Отрера, нахмурившись, пролистала тетрадь.
– Весьма тревожная новость. Я не знала о его ультиматуме и о том, что ему известно, где ты находишься. – Она посмотрела на нас с Ником. – Но почему вы в этом уверены?
– Потому что сегодня за нами ехали две машины, – ответил Ник. – Мы сумели от них оторваться, но они по-прежнему где-то там, в лесу, ищут нас.
– Понятно… – Отрера отдала тетрадь Катерине. – Это все меняет. Мне очень жаль. У нас нет времени на ужин.
Столовая располагалась в задней части здания и в противоположность гостиной и пустынной библиотеке оказалась теплой и шумной. Ее главной достопримечательностью был стол, длинный, как в столовых Оксфорда, и за ним могли усесться по меньшей мере пятьдесят человек, на длинных деревянных скамьях по обе его стороны. В дальнем конце стола стояло похожее на трон кресло с резной деревянной спинкой.

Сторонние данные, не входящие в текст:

/-- The engine writes a register of a unit that the path owns, by the rules of class and lock (R477, R478); BL_PWM_MIN is the safety
pair's (R194). (DESIGN CHOICE, log 1503.) (DEDUCED, log 1504.) -/
def State.odRegWrite (s : State) (a v : Nat) : State × ObjEnd :=
  match regAt a with
  | none => (s, .ok)
  | some (row, is) =>
    let v := clampWord row.name v
    if row.name = .BL_PWM_MIN then (s.fault .ACC_REFUSED, .abort abPath)
    else if s.shadowHeld a then (s.holdWrite none a (BitVec.ofNat 32 v), .held a)
    else
      let cur := (s.reg a).toNat
      let fs := row.fields.filterMap fun f => s.fieldRefusal row.name is f (bits cur f.hi f.lo) (bits v f.hi f.lo)
      let w := s.acceptedWord row is cur v
      let s := ((s.writeFaults row is cur v).genWrite a row).applyWrite .host a row is w
      (s, if fs.contains .ACC_REFUSED then .abort abPath else if fs.contains .CFG_VIOLATION then .abort abBusy else .ok)

/-- The engine writes one field of a register. -/
def State.odField (s : State) (f : FRef) (v : Nat) : State × ObjEnd := s.odRegWrite f.addr (setBits (s.reg f.addr).toNat f.hi f.lo v)

/-- A stored network setting (R371, R469), by its key in flash. -/
def State.storeNet (s : State) (key v : Nat) : State :=
  { s with flash := { s.flash with net := SMap.set none s.flash.net key (some v) } }

/-- COMMIT (R387): port 1 takes a commit of pipe `p` alone with T = 0. -/
def State.odCommit (s : State) (q : OdReq) (p policy : Nat) : State × ObjEnd :=
  if s.is (Reg.CP_RESULT_BUSY 1) then (s, .abort abBusy)
  else match regAt (Reg.a_CP_CTRL 1) with
    | none => (s, .ok)
    | some (row, _) =>
      let s := ((s.put (Reg.CP_PIPES_PIPES 1) (2 ^ p)).put (Reg.CP_TARGET_LO_TARGET 1) 0).put (Reg.CP_TARGET_HI_TARGET 1) 0
      let s := s.writeCpCtrl 1 row (1 + 2 * (policy - 1))
      ({ s with od := { s.od with waiting := some q } }, .wait)

/-- The writer number of DATA. -/
def odWriter : Nat := 181

/-- Fill `h` of the VEHICLE path. -/
def State.odFill (s : State) (h : Nat) : OdFill := SMap.get {} s.od.fills h

/-- Replaces fill `h`. -/
def State.setOdFill (s : State) (h : Nat) (x : OdFill) : State := { s with od := { s.od with fills := SMap.set {} s.od.fills h x } }

/-- Whether DATA may take a buffer now (R388): the state afterwards, or the abort code. -/
def State.openFill (s : State) (h : Nat) : State × Option Nat :=
  match (s.handle h).st with
  | .filling => if (s.odFill h).open_ && !s.busyDma h then (s, none) else (s, some abPinned)
  | .faulted => (s, some abRange)
  | .shown => (s, some abPinned)
  | _ =>
    if s.pinned h || s.busyDma h then (s, some abPinned)
    else ((s.setBuf h .filling).setOdFill h { open_ := true }, none)

/-- Whether a buffer was allocated through port 1. -/
def State.vehicleBuf (s : State) (h : Nat) : Bool := (s.handle h).alloc && (s.handle h).owner == ownVehicle

/-- DATA (R388): bytes into the selected plane from OFFSET, which advances. -/
def State.odData (s : State) (p : Nat) (bs : List Byte) (e : ReadEvent) : State × ObjEnd :=
  let (h, pl, off) := SMap.get (0, 0, 0) s.od.fillSel p
  if !s.vehicleBuf h || (s.handle h).sizes.length ≤ pl || (s.handle h).sizes.getD pl 0 < off + bs.length then (s, .abort abRange)
  else if !s.hmReady then (s, .abort abBusy)
  else match s.openFill h with
    | (s, some c) => (s, .abort c)
    | (s, none) =>
      let s := (s.clearWriteErr odWriter).ackWrite ⟨odWriter, h, pl, off, bs, false⟩ e
      if s.wroteBad odWriter || s.wroteMoved odWriter then (s.clearWriteErr odWriter, .abort abBusy)
      else
        let x := s.odFill h
        let s := s.setOdFill h { x with crc := crc32cUpdate x.crc bs }
        ({ s with od := { s.od with fillSel := SMap.set (0, 0, 0) s.od.fillSel p (h, pl, off + bs.length) } }, .ok)

/-- SEAL (R388). -/
def State.odSeal (s : State) (b p v : Nat) : State × ObjEnd :=
  let h := (SMap.get (0, 0, 0) s.od.fillSel p).1
  let x := s.odFill h
  if !s.vehicleBuf h || (s.handle h).st != .filling || !x.open_ then (s, .abort abRange)
  else
    let (s, inj) := s.takeInj Reg.OD_INJ_XFER
    let c := if inj then x.crc else crcFinal x.crc
    if c = v then
      let s := (s.setBuf h .sealed).setOdFill h {}
      (s.when x.refused fun s => s.odFault .OD_XFER_RETRY 1 b x.inj, .ok)
    else if x.refused then
      (((s.setBuf h .faulted).setOdFill h {}).odFault .OD_XFER 2 b (inj || x.inj), .abort abRange)
    else (s.setOdFill h { open_ := true, refused := true, inj }, .abort abRange)

/-- A request for a hold window (R154): the safety pair grants it by its writes to BE_HOLD_START and BE_HOLD_LEN of the entry of the pipe
(R386), or refuses it. EXTENDED tells of the window before until then. (DESIGN CHOICE, log 1510; DESIGN CHOICE, log 614.) -/
def State.holdRequest (s : State) : State :=
  let n := s.od.holdLen
  let start := if s.od.holdStart = 0 then (s.orbit.stamp + 1) % 2 ^ 32 else s.od.holdStart
  let ahead := sext (start + 2 ^ 32 - s.orbit.stamp % 2 ^ 32) 32
  match imgEntryOn s.regs s.od.holdPipe with
  | some e =>
    if 1 ≤ n ∧ n ≤ 1024 ∧ ahead ≤ 2 ^ 20 then
      let s := ((s.put (Reg.BE_HOLD_START_START e) start).put (Reg.BE_HOLD_LEN_LEN e) n).put (Reg.BE_HOLD_LEN_EXTENDED e) 0
      ({ (s.bumpGen 12).bumpGen 12 with od := { s.od with holdState := 1 } }).refreshHold e
    else { s with od := { s.od with holdState := 2 } }
  | none => { s with od := { s.od with holdState := 2 } }

/-- A write to a tell-tale (Table 06.2). -/
def State.ttWrite (s : State) (i sub v : Nat) : State × ObjEnd :=
  match sub with
  | 1 => (s.ttRequest i v, .ok)
  | 2 => (s.put (Reg.TT_CFG_GLYPH_ON i) v, .ok)
  | 3 =>
    if v = 0xFFFF then (s.put (Reg.TT_CFG_OFF_NONE i) 1, .ok)
    else if 1023 < v then (s, .abort abRange)
    else ((s.put (Reg.TT_CFG_GLYPH_OFF i) v).put (Reg.TT_CFG_OFF_NONE i) 0, .ok)
  | 4 => (s.put (Reg.TT_CFG_ENTRY i) v, .ok)
  | 5 => (s.put (Reg.TT_POS_X i) v, .ok)
  | 6 => (s.put (Reg.TT_POS_Y i) v, .ok)
  | 7 => (s.put (Reg.TT_MODE_BLINK_ON i) v, .ok)
  | 8 => (s.put (Reg.TT_MODE_BLINK_OFF i) v, .ok)
  | 9 => (s.put (Reg.TT_MODE_POLICY i) v, .ok)
  | 10 => (s.put (Reg.TT_MODE_TIMEOUT i) (cdiv v 10), .ok)
  | _ => (s.put (Reg.TT_CFG_EN i) v, .ok)

/-- A write to a cluster signal (Table 06.7): the value, or its timeout. (PRESUMED, log 1511.) -/
def State.sigObject (s : State) (n sub : Nat) (bs : List Byte) : State :=
  if sub = 1 then s.sigWrite n bs
  else
    s.setSig n { s.sig n with timeout := some (leNat bs) }

/-- PROVISION (R464): slot 0 to 5, wrapped under slot 6. (DESIGN CHOICE, log 1503.) -/
def State.provision (s : State) (bs : List Byte) : State × ObjEnd :=
  let n := leNat (bs.take 1)
  if 5 < n then (s, .abort abRange)
  else if !s.slotValid 6 then (s, .abort abSlot)
  else if s.is Reg.SEC_KEY_CMD_BUSY then (s, .abort abBusy)
  else match keyUnwrap (s.slotKey 6) (bs.drop 1) with
    | none => (s, .abort abRange)
    | some key =>
      match s.judgeKey 1 n true key with
      | (_, some j) => (s.startKeyJob j, .ok)
      | (r, none) => (s, .abort (if r = keyNotEmpty then abRange else abPath))
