/-! ### Outbound packets (R289–R292) -/

/-- A packet as its bytes, padded to a multiple of 8 (Table 11.9). -/
def Pkt.bytes (x : Pkt) : List Byte :=
  let pad := fun (bs : List Byte) => padTo bs (pad8 bs.length)
  match x with
  | .mrd tag host len => leBytes 8 (1 * 2 ^ 60 + tag * 2 ^ 50 + len * 2 ^ 37) ++ leBytes 8 host
  | .mwr host bs _ => leBytes 8 (2 * 2 ^ 60 + bs.length * 2 ^ 51) ++ leBytes 8 host ++ pad bs
  | .cpl st tag off bs => leBytes 8 (3 * 2 ^ 60 + st * 2 ^ 57 + 2 ^ 56 + tag * 2 ^ 46 + bs.length * 2 ^ 37 + off * 2 ^ 25) ++ pad bs
  | .msg q bs => leBytes 8 (6 * 2 ^ 60 + (q % 4) * 2 ^ 58) ++ pad bs
  | .mgt bs => leBytes 8 (7 * 2 ^ 60 + bs.length * 2 ^ 51) ++ pad bs

/-- The virtual channel of an outbound packet (Table 11.8). -/
def Pkt.vc (x : Pkt) : Nat :=
  match x with
  | .mwr _ _ _ | .msg _ _ => 0
  | .mrd _ _ _ => 1
  | .cpl _ _ _ _ => 2
  | .mgt _ => 3

/-- The credits that the adapter advertised on a VC. -/
def State.farCredit (s : State) (vc : Nat) : Nat :=
  match vc with
  | 0 => s.get Reg.AK_CRED_0_VC0
  | 1 => s.get Reg.AK_CRED_0_VC1
  | 2 => s.get Reg.AK_CRED_1_VC2
  | _ => s.get Reg.AK_CRED_1_VC3

/-- Whether `n` units may be sent on a VC (R289). (DEDUCED, log 1105.) -/
def State.hasCredit (s : State) (vc n : Nat) : Bool :=
  s.farCredit vc == 0xFFFF || (s.ak.sent.getD vc 0 + creditMod - s.ak.freed.getD vc 0) % creditMod + n ≤ s.farCredit vc

/-- The first packet of a queue that may be sent, and the others (R292): in order on its VC, a CPL behind every earlier MWR.
(DEDUCED, log 1109; DEDUCED, log 1110.) -/
def State.pickPacket (s : State) (blocked : List Nat) : List Pkt → Option (Pkt × List Pkt)
  | [] => none
  | x :: xs =>
    if !blocked.contains x.vc && s.hasCredit x.vc (x.bytes.length / 8) then some (x, xs)
    else
      let more := if x.vc = 0 then [0, 2] else [x.vc]
      match s.pickPacket (more ++ blocked) xs with
      | some (y, ys) => some (y, x :: ys)
      | none => none

/-- The state of a payload that is filled. -/
structure Filling where
  s : State
  buf : List Byte
  pkts : List Pkt
  deriving DecidableEq, Repr

/-- Fills a payload with packets, at most `n`; what does not fit goes on in the next flit. -/
def Filling.add (x : Filling) : Nat → Filling
  | 0 => x
  | n + 1 =>
    if 240 ≤ x.buf.length then x
    else match x.s.pickPacket [] x.s.ak.queue with
      | none => x
      | some (p, q) =>
        let bs := p.bytes
        let s := { x.s with ak := { x.s.ak with queue := q, sent := addUnits x.s.ak.sent p.vc (bs.length / 8) } }
        let all := x.buf ++ bs
        if 240 < all.length then
          ⟨{ s with ak := { s.ak with rest := all.drop 240, restPkt := some p } }, all.take 240, x.pkts⟩
        else Filling.add ⟨s, all, x.pkts ++ [p]⟩ n

/-- The next PAYLOAD flit, if there is something to send: FPS, payload and the packets that it completes. -/
def State.nextPayload (s : State) : Option (State × Nat × List Byte × List Pkt) :=
  let rest := s.ak.rest
  if rest.isEmpty && (s.pickPacket [] s.ak.queue).isNone then none
  else if 240 < rest.length then
    some ({ s with ak := { s.ak with rest := rest.drop 240 } }, 31, rest.take 240, [])
  else
    let done := s.ak.restPkt.toList
    let x := Filling.add ⟨{ s with ak := { s.ak with rest := [], restPkt := none } }, rest, done⟩ 31
    some (x.s, if rest.length = 240 then 31 else rest.length / 8, padTo x.buf 240, x.pkts)

/-! ### A flit leaves (R283–R285) -/

/-- Sends flit `i` of the replay buffer again. -/
def State.emitReplay (s : State) (i : Nat) : State :=
  match s.ak.unacked[i]? with
  | none => ({ s with ak := { s.ak with replayAt := none } }).emitIdle
  | some f =>
    let (s, inj) := s.takeInj Reg.AK_INJ_RB
    let s := s.when inj fun s => s.fault .AK_RB_CORR true
    let next := if i + 1 < s.ak.unacked.length then some (i + 1) else none
    ({ s with ak := { s.ak with replayAt := next } }).emitFlit f.kind f.fps f.seq f.payload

– Обычно в этом доме полно людей, – пояснила Отрера, закрывая за нами дверь. – Но из-за двух чрезвычайных происшествий на русской стороне и задержке рейсов в аэропорту Орландо сегодня здесь всего несколько человек. Это наши стажеры.
Шагая впереди нас по комнате, Отрера показала на цепочку молодых женщин, несших исходящие паром блюда и охапки дров из соседней кухни.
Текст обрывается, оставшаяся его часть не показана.